American Horror Story Season 7 Episode 2 Review: Don’t Be Afraid of the Dark

Don't Be Afraid of the Dark, own it. Fear makes people stronger on this week's American Horror Story: Cult.

This American Horror Story: Cult review contains spoilers.

American Horror Story Season 7 Episode 2

“The only thing we have to fear is fear itself,” President Franklin Delano Roosevelt declared in one of the most memorable political promises in history. The quote itself made it to Living Color’s song “Cult of Personality.” That’s just a sample of all that fear promises on American Horror Story: Cult, where fear is political currency and the politicians in charge are flush with it. Whatever doesn’t kill you makes you stronger and people who face their fears grow so strong they are immune to them. The first lesson we learn in season 7, episode 2, is “Don’t Be Afraid of the Dark.”
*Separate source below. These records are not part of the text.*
-- ==== Sys2Proof/Proofs/BayLoopCycle.lean ====
section
/-! PROOFS. The parts of a cycle: the loop-state check, the completion, the service exchange, the command phase, the mark and the polls
(R1 to R7, R11 to R13, R19, R47, R159 to R161). -/

namespace Sys2Proof.BayLoop

open Sys2Proof.Machine Sys2Proof.Claims

/-! ## What resolutions say and keep -/

/-- FAN_STATE and the channels' FIRE_CONFLICT, the notices of a resolution. -/
def FanNotice (n : NoticeBody) : Prop := (∃ c a b, n = .fanState c a b) ∨ ∃ c z, n = .channelConflict c z

theorem startSequence_notices (c : Channel) : (startSequence c).notices = [] := by
  unfold startSequence
  split <;> rfl

theorem enterOff_notices (c : Channel) : (enterOff c).notices = [.fanState c.number .off c.state] := by
  have hnext : ∀ d : Channel, (if 0 < d.target ∧ d.holding = false then startSequence d else Eff.quiet d).notices = [] := by
    intro d
    split
    · exact startSequence_notices d
    · rfl
  exact congrArg (NoticeBody.fanState c.number .off c.state :: ·) (hnext _)

theorem applyTarget_notices (c : Channel) : ∀ n ∈ (applyTarget c).notices, FanNotice n := by
  have hoff : ∀ n ∈ (enterOff c).notices, FanNotice n := by
    rw [enterOff_notices]
    exact fun n hn => .inl ⟨_, _, _, List.mem_singleton.mp hn⟩
  have hnone : ∀ e : Eff, e.notices = [] → ∀ n ∈ e.notices, FanNotice n := by
    intro e he n hn
    rw [he] at hn
    cases hn
  unfold applyTarget
  cases c.state <;> dsimp only
  case opening => split; exacts [hoff, hnone _ rfl]
  case queued => split; exacts [hoff, hnone _ rfl]
  case off => split; exacts [hnone _ (startSequence_notices c), hnone _ rfl]
  case sync => exact hnone _ rfl
  case fault => exact hnone _ rfl
  case starting => split <;> exact hnone _ rfl
  case running => split <;> exact hnone _ rfl
  case stopping => split_ifs <;> exact hnone _ rfl
  case lost => split_ifs <;> exact hnone _ rfl

theorem conflictNotice_fan (silent : Bool) (d : Demand) (c : Channel) : ∀ n ∈ conflictNotice silent d c, FanNotice n := by
  unfold conflictNotice
  split
  · split
    · exact fun _ h => nomatch h
    · exact fun n hn => .inr ⟨_, _, List.mem_singleton.mp hn⟩
  · exact fun _ h => nomatch h

/-- A channel with the class, the target and the conflict of a demand, before its state's rule acts (R77 to R79). -/
def demanded (d : Demand) (c : Channel) : Channel :=
  { c with
    conflict := d.conflict.isSome, cls := d.cls, target := if c.state = .fault then 0 else d.want
    command := c.command.map fun i => { i with fallback := d.cls.fallback } }

theorem resolve_same (silent : Bool) {d : Demand} {c : Channel}
    (h : c.cls = d.cls ∧ c.target = if c.state = .fault then 0 else d.want) :
    resolve silent d c = ⟨{ c with conflict := d.conflict.isSome }, conflictNotice silent d c, []⟩ := if_pos h

theorem resolve_moved (silent : Bool) {d : Demand} {c : Channel}
    (h : ¬ (c.cls = d.cls ∧ c.target = if c.state = .fault then 0 else d.want)) :
    resolve silent d c = ⟨(applyTarget (demanded d c)).ch, conflictNotice silent d c ++ (applyTarget (demanded d c)).notices,
      (applyTarget (demanded d c)).changes ++ queueMove c (applyTarget (demanded d c)).ch⟩ := if_neg h

theorem resolve_notices (silent : Bool) (d : Demand) (c : Channel) : ∀ n ∈ (resolve silent d c).notices, FanNotice n := by
  by_cases h : c.cls = d.cls ∧ c.target = if c.state = .fault then 0 else d.want
  · rw [resolve_same silent h]
    exact conflictNotice_fan silent d c
  · rw [resolve_moved silent h]
    intro n hn
    rcases List.mem_append.mp hn with hn | hn
    · exact conflictNotice_fan silent d c n hn
    · exact applyTarget_notices _ n hn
The block’s liberal lesbian couple, Ivy (Alison Pill) and Ally Mayfair-Richards (Sarah Paulson), face their first fears early. Ally, who has every phobia and panic disorder except insomnia, has been sleeping it off with the enemy. She wakes up to some clown in her bed and has a full on Coyote Episode. Twisty the Clown (John Carroll Lynch), so sadly misunderstood in the American Horror Story: Freak Show season, just wants to be loved. Is that so wrong? Ally is already a diagnosed sufferer of coulrophobia, fear of clowns, so she calls in her wife. The two liberals immediately arm themselves like “violent” antifas, ready to hack up the first Harlequin they see.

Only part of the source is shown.